Now look at the result of this query:

prod_2=> select page_id, count(*) from topic_version_page where
topic_version_id = 263 group by 1 having count(*) > 1;
  page_id  | count
-----------+-------
 161335682 |     2
 194359108 |     2
(2 rows)

Here we have two rows that violate the unique index constraint.

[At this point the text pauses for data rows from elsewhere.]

-- ==== Sys2Proof/Certificates/Slice0/Obligations.lean ====
section
/-! DEFINITION. The statements for the provers, with the functions of the spec that they are stated in. -/

/-! ## Integer instructions -/

namespace Sys2Proof.Claims

open Sys2Proof.Machine

/-- An integer result is computed exactly and then narrowed (R61). -/
def narrow (n : Int) : Word := BitVec.ofInt 32 n
def narrow64 (n : Int) : DWord := BitVec.ofInt 64 n

/-- The shifts of R62, for operands of any width. -/
def shiftLeft {n : Nat} (a : BitVec n) (k : Word) : BitVec n :=
  if k.toNat < n then BitVec.ofNat n (a.toNat * 2 ^ k.toNat) else 0
def shiftRight {n : Nat} (a : BitVec n) (k : Word) : BitVec n :=
  if k.toNat < n then BitVec.ofNat n (a.toNat / 2 ^ k.toNat) else 0
def shiftArith {n : Nat} (a : BitVec n) (k : Word) : BitVec n :=
  if k.toNat < n then BitVec.ofInt n (a.toInt / 2 ^ k.toNat) else if a.toInt < 0 then BitVec.ofInt n (-1) else 0

/-- The functions of Table 3-4, by the mnemonics of the lane form and of the w form. -/
def table34 : List ((Ctl → Reg → Reg → Reg → Instr) × (Ctl → Reg → Reg → Reg → Instr) × (Word → Word → Word)) :=
  [ (.addR, .wadd, fun a b => narrow (a.toInt + b.toInt)),
    (.subR, .wsub, fun a b => narrow (a.toInt - b.toInt)),
    (.andR, .wand, fun a b => a &&& b),
    (.orR, .wor, fun a b => a ||| b),
    (.xorR, .wxor, fun a b => a ^^^ b),
    (.andn, .wandn, fun a b => a &&& ~~~b),
    (.shl, .wshl, shiftLeft),
    (.shr, .wshr, shiftRight),
    (.sra, .wsra, shiftArith),
    (.minR, .wmin, fun a b => narrow (min a.toInt b.toInt)),
    (.maxR, .wmax, fun a b => narrow (max a.toInt b.toInt)),
    (.minu, .wminu, fun a b => narrow (min a.toNat b.toNat : Nat)),
    (.maxu, .wmaxu, fun a b => narrow (max a.toNat b.toNat : Nat)),
    (.mulR, .wmul, fun a b => narrow (a.toInt * b.toInt)),
    (.mulh, .wmulh, fun a b => narrow (a.toInt * b.toInt / 2 ^ 32)),
    (.mulhu, .wmulhu, fun a b => narrow ((a.toNat * b.toNat : Nat) / 2 ^ 32)) ]

/-- The field of R68. -/
def fieldPos (b : Word) : Nat := b.toNat % 32
def fieldWidth (b : Word) : Nat := min (min (b.toNat / 256 % 64) 32) (32 - fieldPos b)
def fieldMask (b : Word) : Nat := (2 ^ fieldWidth b - 1) * 2 ^ fieldPos b

/-- BFXU of R68, as a number. -/
def fieldOf (a b : Word) : Nat := a.toNat / 2 ^ fieldPos b % 2 ^ fieldWidth b

/-- BFX of R68: the field sign-extended from its top bit. -/
def fieldSigned (a b : Word) : Word :=
  narrow (if fieldWidth b ≠ 0 ∧ 2 ^ (fieldWidth b - 1) ≤ fieldOf a b then fieldOf a b - 2 ^ fieldWidth b
    else fieldOf a b)

/-- BFI of R68. -/
def fieldInsert (d a b : Word) : Word :=
  (d &&& ~~~BitVec.ofNat 32 (fieldMask b)) ||| (BitVec.ofNat 32 (a.toNat * 2 ^ fieldPos b) &&& BitVec.ofNat 32 (fieldMask b))

/-- The conditions of R80. -/
def uniformHolds (k : WCond) (a b : Word) : Bool :=
  match k with
  | .eq => decide (a = b)
  | .ne => decide (a ≠ b)
  | .lt => decide (a.toInt < b.toInt)
  | .ge => decide (b.toInt ≤ a.toInt)
  | .ltu => decide (a.toNat < b.toNat)
  | .geu => decide (b.toNat ≤ a.toNat)

/-- The sum of a number over the bits of a word that are set. -/
def bitSum (a : Word) (f : Nat → Nat) : Nat := (List.range 32).foldl (fun n i => if a.getLsbD i then n + f i else n) 0

/-- The leading zero bits of a word. -/
def leadingZeros (a : Word) : Nat := ((List.range 33).filter fun k => k ≠ 0 ∧ a.toNat / 2 ^ (32 - k) = 0).length

/-- The rotation of R73. -/
def rotate (a : Word) (n : Nat) : Word := BitVec.ofNat 32 (a.toNat * 2 ^ n + a.toNat / 2 ^ (32 - n))

end Sys2Proof.Claims

section

open Sys2Proof Sys2Proof.Machine Sys2Proof.Claims

/-- R66, R62, R61, R22: each function of Table 3-4 writes gD in every acting lane, and nothing else. -/
def Sys2Proof.Claims.LaneArithmetic : Prop :=
  ∀ e ∈ table34, ∀ (c : Ctl) (d a b : Reg),
    WritesPerLane (e.1 c d a b) c (laneUse c.p [(a, 1), (b, 1)] [(d, 1)] [] [])
      fun w _ l => ([(.g d l, e.2.2 (w.readG a l) (w.readG b l))], 0)

/-- R78, R28: each function of Table 3-4 on w registers, WADDI and WMOVI write wD once per wave. -/
def Sys2Proof.Claims.UniformArithmetic : Prop :=
  (∀ e ∈ table34, ∀ (c : Ctl) (d a b : Reg),
    WritesPerWave (e.2.1 c d a b) c [] [] [(a, 1), (b, 1)] [(d, 1)] [] []
      fun w _ _ => [(.w d, e.2.2 (w.readW a) (w.readW b))]) ∧
  (∀ c d a imm, WritesPerWave (.waddi c d a imm) c [] [] [(a, 1)] [(d, 1)] [] []
    fun w _ _ => [(.w d, narrow ((w.readW a).toInt + imm.toInt))]) ∧
  (∀ c d imm, WritesPerWave (.wmovi c d imm) c [] [] [] [(d, 1)] [] [] fun _ _ _ => [(.w d, narrow imm.toInt)])

/-- R79, R80: G2W takes the g register of the lane of R28; W2G and WCMP write one value in every active lane of the
path. -/
def Sys2Proof.Claims.UniformExchange : Prop :=
  (∀ c d a, WritesPerWave (.g2w c d a) c [(a, 1)] [] [] [(d, 1)] [] [] fun w l _ => [(.w d, w.readG a l)]) ∧
  (∀ c d a, WritesPerWave (.w2g c d a) c [] [(d, 1)] [(a, 1)] [] [] []
    fun w _ m => (lanesOf m).map fun l => (.g d l, w.readW a)) ∧
  (∀ c pd k a b, WritesPerWave (.wcmp c pd k a b) c [] [] [(a, 1), (b, 1)] [] [] [pd]
    fun w _ m => (lanesOf m).map fun l => (.p pd l,
      if uniformHolds k (w.readW a) (w.readW b) then 1 else 0))

/-- R67 to R69: the bit functions. -/
def Sys2Proof.Claims.BitFields : Prop :=
  ∀ c d a b,
    WritesPerLane (.clz c d a) c (laneUse c.p [(a, 1)] [(d, 1)] [] [])
      (fun w _ l => ([(.g d l, narrow (leadingZeros (w.readG a l)))], 0)) ∧
    WritesPerLane (.popc c d a) c (laneUse c.p [(a, 1)] [(d, 1)] [] [])
      (fun w _ l => ([(.g d l, narrow (bitSum (w.readG a l) fun _ => 1))], 0)) ∧
    WritesPerLane (.brev c d a) c (laneUse c.p [(a, 1)] [(d, 1)] [] [])
      (fun w _ l => ([(.g d l, narrow (bitSum (w.readG a l) fun i => 2 ^ (31 - i)))], 0)) ∧
    WritesPerLane (.bfx c d a b) c (laneUse c.p [(a, 1), (b, 1)] [(d, 1)] [] [])
      (fun w _ l => ([(.g d l, fieldSigned (w.readG a l) (w.readG b l))], 0)) ∧
    WritesPerLane (.bfxu c d a b) c (laneUse c.p [(a, 1), (b, 1)] [(d, 1)] [] [])
      (fun w _ l => ([(.g d l, narrow (fieldOf (w.readG a l) (w.readG b l)))], 0)) ∧
    WritesPerLane (.bfi c d a b) c (laneUse c.p [(d, 1), (a, 1), (b, 1)] [(d, 1)] [] [])
      (fun w _ l => ([(.g d l, fieldInsert (w.readG d l) (w.readG a l) (w.readG b l))], 0)) ∧
    WritesPerLane (.absd c d a b) c (laneUse c.p [(a, 1), (b, 1)] [(d, 1)] [] [])
      (fun w _ l => ([(.g d l, narrow ((w.readG a l).toInt - (w.readG b l).toInt).natAbs)], 0))

/-- R73, R74: the immediate forms. -/
def Sys2Proof.Claims.Immediates : Prop :=
  (∀ c d a (imm : BitVec 10), ∀ e ∈ ([
      (.addi c d a imm, fun x => narrow (x.toInt + imm.toInt)),
      (.andi c d a imm, fun x => x &&& narrow imm.toInt),
      (.ori c d a imm, fun x => x ||| narrow imm.toNat),
      (.xori c d a imm, fun x => x ^^^ narrow imm.toNat),
      (.muli c d a imm, fun x => narrow (x.toInt * imm.toInt))] : List (Instr × (Word → Word))),
    WritesPerLane e.1 c (laneUse c.p [(a, 1)] [(d, 1)] [] []) fun w _ l => ([(.g d l, e.2 (w.readG a l))], 0)) ∧
  (∀ c d a (n : BitVec 5), ∀ e ∈ ([
      (.shli c d a n, fun x => shiftLeft x (n.setWidth 32)),
      (.shri c d a n, fun x => shiftRight x (n.setWidth 32)),
      (.srai c d a n, fun x => shiftArith x (n.setWidth 32)),
      (.roli c d a n, fun x => rotate x n.toNat)] : List (Instr × (Word → Word))),
    WritesPerLane e.1 c (laneUse c.p [(a, 1)] [(d, 1)] [] []) fun w _ l => ([(.g d l, e.2 (w.readG a l))], 0)) ∧
  (∀ c d (imm : BitVec 16),
    WritesPerLane (.movi c d imm) c (laneUse c.p [] [(d, 1)] [] []) (fun _ _ l => ([(.g d l, narrow imm.toInt)], 0)) ∧
    WritesPerLane (.movhi c d imm) c (laneUse c.p [(d, 1)] [(d, 1)] [] [])
      (fun w _ l => ([(.g d l, narrow (imm.toNat * 2 ^ 16 + (w.readG d l).toNat % 2 ^ 16 : Nat))], 0)))

/-- R71, R72: the functions of pairs; the low word goes to gD and the high word to gD+1. -/
def Sys2Proof.Claims.PairArithmetic : Prop :=
  (∀ c d a b, ∀ e ∈ ([(.lea c d a b, 1), (.lea2 c d a b, 2), (.lea4 c d a b, 4), (.lea8 c d a b, 8)] : List (Instr × Int)),
    WritesPerLane e.1 c (laneUse c.p [(a, 2), (b, 1)] [(d, 2)] [] [])
      fun w _ l => (pairOf d l (narrow64 ((w.readG2 a l).toNat + (w.readG b l).toInt * e.2)), 0)) ∧
  (∀ c d a b, ∀ e ∈ ([
      (.add64 c d a b, fun x y => narrow64 (x.toInt + y.toInt)),
      (.sub64 c d a b, fun x y => narrow64 (x.toInt - y.toInt)),
      (.minu64 c d a b, fun x y => narrow64 (min x.toNat y.toNat : Nat)),
      (.maxu64 c d a b, fun x y => narrow64 (max x.toNat y.toNat : Nat))] : List (Instr × (DWord → DWord → DWord))),
    WritesPerLane e.1 c (laneUse c.p [(a, 2), (b, 2)] [(d, 2)] [] [])
      fun w _ l => (pairOf d l (e.2 (w.readG2 a l) (w.readG2 b l)), 0)) ∧
  (∀ c d a b, ∀ e ∈ ([(.shl64 c d a b, shiftLeft), (.shr64 c d a b, shiftRight), (.sra64 c d a b, shiftArith)] :
      List (Instr × (DWord → Word → DWord))),
    WritesPerLane e.1 c (laneUse c.p [(a, 2), (b, 1)] [(d, 2)] [] [])
      fun w _ l => (pairOf d l (e.2 (w.readG2 a l) (w.readG b l)), 0)) ∧
  (∀ c d a b, WritesPerLane (.mul32w c d a b) c (laneUse c.p [(a, 1), (b, 1)] [(d, 2)] [] [])
    fun w _ l => (pairOf d l (narrow64 ((w.readG a l).toNat * (w.readG b l).toNat : Nat)), 0))

/-- R70: ADDC and SUBB carry through p6, which they write beside gD. -/
def Sys2Proof.Claims.CarryChains : Prop :=
  ∀ c d a b,
    WritesPerLane (.addc c d a b) c (laneUse c.p [(a, 1), (b, 1)] [(d, 1)] [6] [6]) (fun w _ l =>
      let n := (w.readG a l).toNat + (w.readG b l).toNat + (if w.readP 6 l then 1 else 0)
      ([(.g d l, narrow n), (.p 6 l, if 2 ^ 32 ≤ n then 1 else 0)], 0)) ∧
    WritesPerLane (.subb c d a b) c (laneUse c.p [(a, 1), (b, 1)] [(d, 1)] [6] [6]) (fun w _ l =>
      let n : Int := (w.readG a l).toNat - (w.readG b l).toNat - (if w.readP 6 l then 1 else 0)
      ([(.g d l, narrow n), (.p 6 l, if n < 0 then 1 else 0)], 0))

end

namespace Sys2Proof.Claims

/-- The conditions of R75. -/
def holds (k : ICond) (a b : Word) : Bool :=
  match k with
  | .eq => decide (a = b)
  | .ne => decide (a ≠ b)
  | .lt => decide (a.toInt < b.toInt)
  | .le => decide (a.toInt ≤ b.toInt)
  | .gt => decide (b.toInt < a.toInt)
  | .ge => decide (b.toInt ≤ a.toInt)
  | .ltu => decide (a.toNat < b.toNat)
  | .leu => decide (a.toNat ≤ b.toNat)
  | .gtu => decide (b.toNat < a.toNat)
  | .geu => decide (b.toNat ≤ a.toNat)

/-- The combine of R75: the value that a compare writes to its predicate. -/
def combined (k : Cmb) (old c : Bool) : Word :=
  if (match k with
    | .set => c
    | .and => old && c
    | .or => old || c
    | .xor => old ^^ c) then 1 else 0

/-- The predicates that a combine reads. -/
def combineReads (k : Cmb) (pd : BitVec 3) : List (BitVec 3) := if k = .set then [] else [pd]

end Sys2Proof.Claims

section

open Sys2Proof Sys2Proof.Machine Sys2Proof.Claims

/-- R75: ICMP and ICMPI. -/
def Sys2Proof.Claims.IntegerCompares : Prop :=
  ∀ c pd k a m,
    (∀ b, WritesPerLane (.icmp c pd k a b m) c (laneUse c.p [(a, 1), (b, 1)] [] (combineReads m pd) [pd])
      fun w _ l => ([(.p pd l, combined m (w.readP pd l) (holds k (w.readG a l) (w.readG b l)))], 0)) ∧
    (∀ imm, WritesPerLane (.icmpi c pd k a imm m) c (laneUse c.p [(a, 1)] [] (combineReads m pd) [pd])
      fun w _ l => ([(.p pd l, combined m (w.readP pd l) (holds k (w.readG a l) (narrow imm.toInt)))], 0))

Looking at the rows in more detail:

prod_2=> select * from topic_version_page where topic_version_id = 263 and
page_id in (161335682, 194359108);
 topic_version_id |  page_id  | link_score |         created_at         |
     updated_at         | is_entry_page | linking_entry_count
------------------+-----------+------------+----------------------------+---
-------------------------+---------------+---------------------
              263 | 161335682 |          0 | 2007-10-13 02:40:49.864219 |
2007-11-01 15:58:57.268593 | f             |                   5
              263 | 194359108 |          0 | 2007-10-25 13:34:20.654336 |
2007-10-25 13:34:20.654336 | f             |                   1
              263 | 194359108 |          0 | 2007-10-25 13:34:20.654336 |
2007-11-04 13:08:03.011292 | f             |                   2
              263 | 161335682 |          0 | 2007-10-13 02:40:49.864219 |
2007-11-04 13:08:03.011292 | f             |                   6
(4 rows)

We can see that each duplicate within a pair was created at the same time
(or at least within the same transaction), but that each pair was created at
a different time.

My expectation is that with the unique index in place this should not be
able to happen.

Other info that may be useful:

This database was created by taking a dump from a 8.2.4 database on 11/3 and
restoring into a new 8.2.5 database (on different hardware). The created_at
timestamps seem to indicate that these duplicates were created prior to the
dump being created.

However running the same query on the original 8.2.4 database returns zero
rows:

prod_1=> select page_id, count(*) from topic_version_page where
topic_version_id = 263 group by 1 having count(*) > 1;
 page_id | count
---------+-------
(0 rows)

prod_1=>

Finally, I restored the *same* dump file in another 8.2.5 database instance
and that database does not have the duplicate rows either.

From this it seems to me that on the following occurred:

Some subsequent update operation resulted in two identical rows being
created in the same table. This likely happened at '2007-11-04
13:08:03.011292' which is the updated_at timestamp on two of the duplicate
rows (and is after the restore).

This looks like a bug related to update operations and unique indexes, but I
could of course be wrong.

Thanks for looking into it.

Mason

Re: BUG #3724: Duplicate values added to table despite unique index

От
Tom Lane
Дата:
"Mason Hale" <masonhale@gmail.com> writes:
> However running the same query on the original 8.2.4 database returns zero
> rows:

> prod_1=> select page_id, count(*) from topic_version_page where
> topic_version_id = 263 group by 1 having count(*) > 1;
>  page_id | count
> ---------+-------
> (0 rows)

Is that still true if you do the query with enable_indexscan = off
and enable_bitmapscan = off?  If you see matching rows then, I'd
suspect a corrupt index in the 8.2.4 installation --- does REINDEXing
it succeed?

For that matter, do you still see dups if you prevent use of the index
in the 8.2.5 query?  Maybe it's that index that is corrupt.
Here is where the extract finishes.